I wrote years ago and lost everything
Contact the PED in the province where you wrote. Older archives can take 2–6 weeks. For pre-1992 results, route through DBE Certification Services.
My school has closed
Skip the school and go to the PED. They take custody of closed-school records via the district office. Reference the school name and EMIS number if known.
I wrote in a different province from where I live now
Contact the PED of the writing province — exam records are stored regionally.
Adult learner / Second Chance Matric
Same DBE process; you may also need to contact your AET or PALC centre.

My exam number doesn't work on the results checker

If you've found your number but it returns no results on the DBE checker, the cause is usually one of these:

  • Typo — re-check; the number is 13 digits, no spaces
  • Results withheld — for irregularities, outstanding fees, or pending investigation. Enquire at the school first, then the district office.
  • Incomplete results / absent — appears as "Outstanding" rather than a mark
  • Re-mark or re-check pending — applications open 13 Jan 2026 and close 27 Jan 2026 via eservices.gov.za
  • You wrote with IEB or SACAI — these results don't appear on the DBE checker. Use the relevant body's portal.
  • System overload on release day — try the DBE app, SMS to 35658, or USSD *120*35658#
  • Pre-2008 results — not in the public checker; request a Statement of Results from the PED

DBE vs IEB vs SACAI — where to go for which

DBEIEBSACAI
Who writesPublic schoolMost private schoolsHomeschoolers, distance, adult
Retrieve numberSchool → PED → DBE call centreSchool → IEB head officeSchool / centre → SACAI
Results checkerDBE website / app / SMS 35658IEB results portal (via school)SACAI Xenyx portal

Frequently asked questions

Where is the matric exam number on the certificate?
The exam number is printed in the top-right corner of the matric certificate.
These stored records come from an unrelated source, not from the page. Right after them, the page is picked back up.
theorem leaves_self (h : InTxn s t x y) : OrchestratorLeaves s i t x y s where
  others := rfl
  bus c := by
    obtain ⟨-, -, hy⟩ := h
    split
    · next e => rw [e]; exact hy
    · rfl
  threads _ _ := rfl
  inside _ := ⟨x, h.2.1, rfl⟩
  xperiph hx := absurd rfl hx
  sink hk := absurd rfl hk

theorem leaves_waitStop {n : Nat} (hi : i = .orchWaitStop ∨ i = .orchWaitStop2) (h : InTxn s t x y)
    (e : waitStop s t x y n = .next s') : OrchestratorLeaves s i t x y s' := by
  have hk : s.sink ++ [.stopPending x.bus] ≠ s.sink →
      i = .orchWaitStop ∨ i = .orchWaitStop2 ∨ i = .orchTimeout ∨ i = .orchDump := fun _ => by tauto
  obtain rfl | rfl | rfl := waitStop_next e
  · exact leaves_putTxn (v := s.xperiphEn) (k := s.sink) h rfl (absurd rfl) (absurd rfl)
  · exact leaves_putTxn (v := s.xperiphEn) h rfl (absurd rfl) hk
  · exact leaves_putTxn (v := s.xperiphEn) (k := s.sink) h rfl (absurd rfl) (absurd rfl)

theorem leaves_unlock {r : ErrorKind} :
    OrchestratorLeaves s .orchUnlock t x y' ((s.putBus x.bus y').raise t r) where
  others := rfl
  bus c := State.bus?_putBus s x.bus c y'
  threads u hu := by rw [State.thread_raise, if_neg hu]; rfl
  inside hi := absurd rfl hi
  xperiph hx := absurd rfl hx
  sink hk := absurd rfl hk

end Leaves

/-! Legal registers -/

theorem modifyBits_and_eq_zero {v clr set k : Half} (hv : v &&& k = 0#16) (hs : set &&& k = 0#16) :
    modifyBits v clr set &&& k = 0#16 := by
  have hclr : v &&& ~~~clr &&& k = 0#16 := by
    rw [BitVec.and_assoc, BitVec.and_comm (~~~clr), ← BitVec.and_assoc, hv, BitVec.zero_and]
  rw [modifyBits, BitVec.and_or_distrib_right, hclr, hs, BitVec.or_zero]

/-- A number below `2 ^ j` has no bit from `j` on. -/
theorem ofNat_and_eq_zero {n j : Nat} {k : Half} (hn : n < 2 ^ j) (hk : ∀ l < j, k.getLsbD l = false) :
    BitVec.ofNat 16 n &&& k = 0#16 := by
  ext l hl
  by_cases hj : l < j
  · simp [← BitVec.getLsbD_eq_getElem, hk l hj]
  · have hbit : n.testBit l = false :=
      Nat.testBit_lt_two_pow (hn.trans_le (Nat.pow_le_pow_right (by decide) (Nat.le_of_not_lt hj)))
    simp [← BitVec.getLsbD_eq_getElem, BitVec.getLsbD_ofNat, hbit]

theorem Bus.regsLegal_iff {x : Bus} : x.regsLegal = true ↔ x.cr1 &&& 0xF8FE#16 = 0#16 ∧ x.cr2 &&& 0xF8FF#16 = 0#16 ∧
    x.oar1 &&& 0xBFFF#16 = 0#16 ∧ x.oar2 = 0#16 ∧ x.ccr &&& 0x3000#16 = 0#16 ∧ x.trise &&& 0xFFC0#16 = 0#16 := by
  simp [Bus.regsLegal, and_assoc]

theorem regsLegal_modify_cr1 {y : Bus} {clr set : Half} (hs : set &&& 0xF8FE#16 = 0#16) (hy : y.regsLegal = true) :
    (y.modifyReg .cr1 clr set).regsLegal = true := by
  rw [Bus.regsLegal_iff] at hy ⊢
  obtain ⟨h1, hrest⟩ := hy
  exact ⟨modifyBits_and_eq_zero h1 hs, hrest⟩

/-- CLK leaves CR1 as it was, but for ACK where the line engine clears it (40_clock_config.md R141, R148). -/
theorem clkCr1_eq (v : Half) (drop : Bool) : clkCr1 v drop = if drop = true then v &&& ~~~CR1_ACK else v := by
  have restored (u : Half) : (u &&& ~~~CR1_PE) ||| (u &&& CR1_PE) = u := by
    rw [← BitVec.and_or_distrib_left, BitVec.or_comm]; exact BitVec.and_allOnes
  cases drop with
  | false =>
    simp only [clkCr1, modifyBits, Bool.false_eq_true, if_false, BitVec.or_zero, BitVec.and_assoc, BitVec.and_self]
    exact restored v
  | true =>
    have hpe : v &&& ~~~CR1_ACK &&& CR1_PE = v &&& CR1_PE := by
      rw [← modifyBits_clear, modifyBits_and (by decide) (by decide)]
    have hoff : v &&& ~~~CR1_PE &&& ~~~CR1_ACK &&& ~~~CR1_PE = v &&& ~~~CR1_ACK &&& ~~~CR1_PE := by
      rw [BitVec.and_assoc v, BitVec.and_comm (~~~CR1_PE) (~~~CR1_ACK), BitVec.and_assoc, BitVec.and_assoc,
        BitVec.and_self, BitVec.and_assoc]
    simp only [clkCr1, modifyBits, BitVec.or_zero, if_true]
    rw [hoff, ← hpe, restored]

section Updates

variable {y : Bus}

theorem keeps_writes : OrchestratorWrites i y y := by
  constructor <;> simp

theorem acquire_writes {t : Nat} : OrchestratorWrites .orchLock y (y.acquire t) := by
  constructor
  case others => rfl
  case legal => exact id
  all_goals simp

theorem release_writes {pick : Nat} : OrchestratorWrites .orchUnlock y (y.release pick) := by
  constructor
  case others => rfl
  case legal => exact id
  all_goals simp

theorem clrErr_writes : OrchestratorWrites .orchClrErr y (y.writeReg .sr1 0x0000#16) := by
  constructor
  case others => rfl
  case legal => exact id
  all_goals simp [Bus.writeReg]

theorem modify_cr1_writes {clr set : Half} (hc : clr &&& ~~~0x1700#16 = 0#16) (hs : set &&& ~~~0x1700#16 = 0#16)
    (hl : set &&& 0xF8FE#16 = 0#16) (hi : i = .orchClrReq ∨ i = .orchTimeout) :
    OrchestratorWrites i y (y.modifyReg .cr1 clr set) := by
  constructor
  case others => rfl
  case cr1_bits => exact modifyBits_and hc hs
  case legal => exact regsLegal_modify_cr1 hl
  case cr1 => intro _; tauto
  all_goals simp [Bus.modifyReg_cr1]

theorem start_writes :
    OrchestratorWrites .orchStart y ({ y with status := 0x00000000#32 }.modifyReg .cr1 0x0000#16 CR1_START) := by
  constructor
  case others => rfl
  case cr1_bits => exact modifyBits_and (by decide) (by decide)
  case legal => exact regsLegal_modify_cr1 (y := { y with status := 0x00000000#32 }) (by decide)
  all_goals simp [Bus.modifyReg_cr1]

theorem install_writes {p : MsgPtr} {n : Int} {on : Bool} :
    OrchestratorWrites .orchInstall y ((y.install p n).resetTrace on) := by
  constructor
  case others => rfl
  case legal => exact id
  all_goals simp

theorem programClock_legal {tm : Timing} {drop : Bool} (hb : tm.modeBits &&& 0x3000#16 = 0#16) (hd : tm.div ≤ 4095)
    (ht : tm.trise ≤ 63) (hy : y.regsLegal = true) : (y.programClock tm drop).regsLegal = true := by
  rw [Bus.regsLegal_iff] at hy ⊢
  obtain ⟨h1, h2, -, h4, -, -⟩ := hy
  refine ⟨?_, h2, (by decide : OAR1_ONE &&& 0xBFFF#16 = 0#16), h4, ?_, ofNat_and_eq_zero (j := 6) (by omega) (by decide)⟩
  · rw [Bus.programClock_cr1, clkCr1_eq]
    split
    · rw [← modifyBits_clear]; exact modifyBits_and_eq_zero h1 (by decide)
    · exact h1
  · have hdiv : BitVec.ofNat 16 tm.div &&& 0x3000#16 = 0#16 := ofNat_and_eq_zero (j := 12) (by omega) (by decide)
    rw [Bus.programClock_ccr, Timing.ccr, BitVec.and_or_distrib_right, hb, hdiv, BitVec.or_zero]

theorem programClock_writes {tm : Timing} {drop : Bool} (hi : isClk i = true)
    (hb : tm.modeBits &&& 0x3000#16 = 0#16) (hd : tm.div ≤ 4095) (ht : tm.trise ≤ 63) :
    OrchestratorWrites i y (y.programClock tm drop) := by
  constructor
  case others => rfl
  case cr1_bits =>
    rw [Bus.programClock_cr1, clkCr1_eq, ← modifyBits_clear y.cr1]
    exact ite_modifyBits_and (by decide) (by decide)
  case legal => exact programClock_legal hb hd ht
  all_goals simp [hi]

theorem armAndMark_writes : OrchestratorWrites .orchWait y y.armAndMark := by
  constructor
  case others => rfl
  case cr2_bits => exact modifyBits_and (by decide) (by decide)
  case legal =>
    rw [Bus.regsLegal_iff, Bus.regsLegal_iff]
    exact fun ⟨h1, h2, hrest⟩ => ⟨h1, modifyBits_and_eq_zero h2 (by decide), hrest⟩
  all_goals simp

theorem poll_writes {on : Bool} (hy : y.hs ≠ .done) : OrchestratorWrites .orchWait y (y.enterInvocation on) := by
  constructor
  case others => rfl
  case legal => exact id
  all_goals simp [hy]

theorem firstPoll_writes {on : Bool} :
    OrchestratorWrites .orchWait y ({ y with hs := .waiting }.enterInvocation on) := by
  constructor
  case others => rfl
  case legal => exact id
  all_goals simp

/-- The wait goes on, whether or not it has taken a post. -/
theorem goOn_writes {n : Nat} (hy : y.hs ≠ .done) : OrchestratorWrites .orchWait y { y with sig := n } := by
  constructor
  case others => rfl
  case legal => exact id
  all_goals simp [hy]

theorem disarm_writes {n : Nat} {interrupt : Bool} :
    OrchestratorWrites .orchWait y ({ y with sig := n }.disarm interrupt) := by
  constructor
  case others => rfl
  case cr2_bits => exact ite_modifyBits_and (by decide) (by decide)
  case legal =>
    rw [Bus.regsLegal_iff, Bus.regsLegal_iff]
    refine fun ⟨h1, h2, hrest⟩ => ⟨h1, ?_, hrest⟩
    simp only [Bus.disarm_fields]
    split
    · exact modifyBits_and_eq_zero h2 (by decide)
    · exact h2
  all_goals simp

end Updates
Don't confuse it with the certificate number (12 digits, bottom-right, above the barcode) or your SA ID number.
Can I check my matric results without my exam number?
Some platforms (the DBE app, MatricsMate) accept your ID number alone. The traditional SMS-to-35658 and USSD checks require both ID and exam number. Your school can always look up your results on your behalf.
How do I get my matric exam number online?
There is no public online lookup that returns your exam number from just your ID — for security. Your fastest route is to phone your former school. Provincial education departments will email it to you within a few days if the school can't help.
How long does it take to get a replacement matric certificate?
Through the eservices.gov.za re-issue process, 1–6 weeks. The current fee is R170 and is valid until 31 March 2026. You'll need a certified copy of your ID and an affidavit.
Can I retrieve my matric exam number from 10 or 20 years ago?
Yes — DBE and PED archives hold records from 1992 onwards. Pre-1992 records sit with Umalusi. Older records can take 2–6 weeks to retrieve, so plan ahead.
Does my matric exam number expire?
No — it's permanent and tied to you for life. The same number works for results checks, re-marks, certificate reissues, and Umalusi verification, no matter how many years later.
Can someone else get my exam number using just my ID?
No. Provincial education departments require a certified copy of ID, and often an affidavit, before releasing exam records — this protects against identity fraud.
What if my school has closed down?
Closed-school records are taken into custody by the district office of the relevant Provincial Education Department. Contact the PED directly with your ID number, year of matric, and the school name.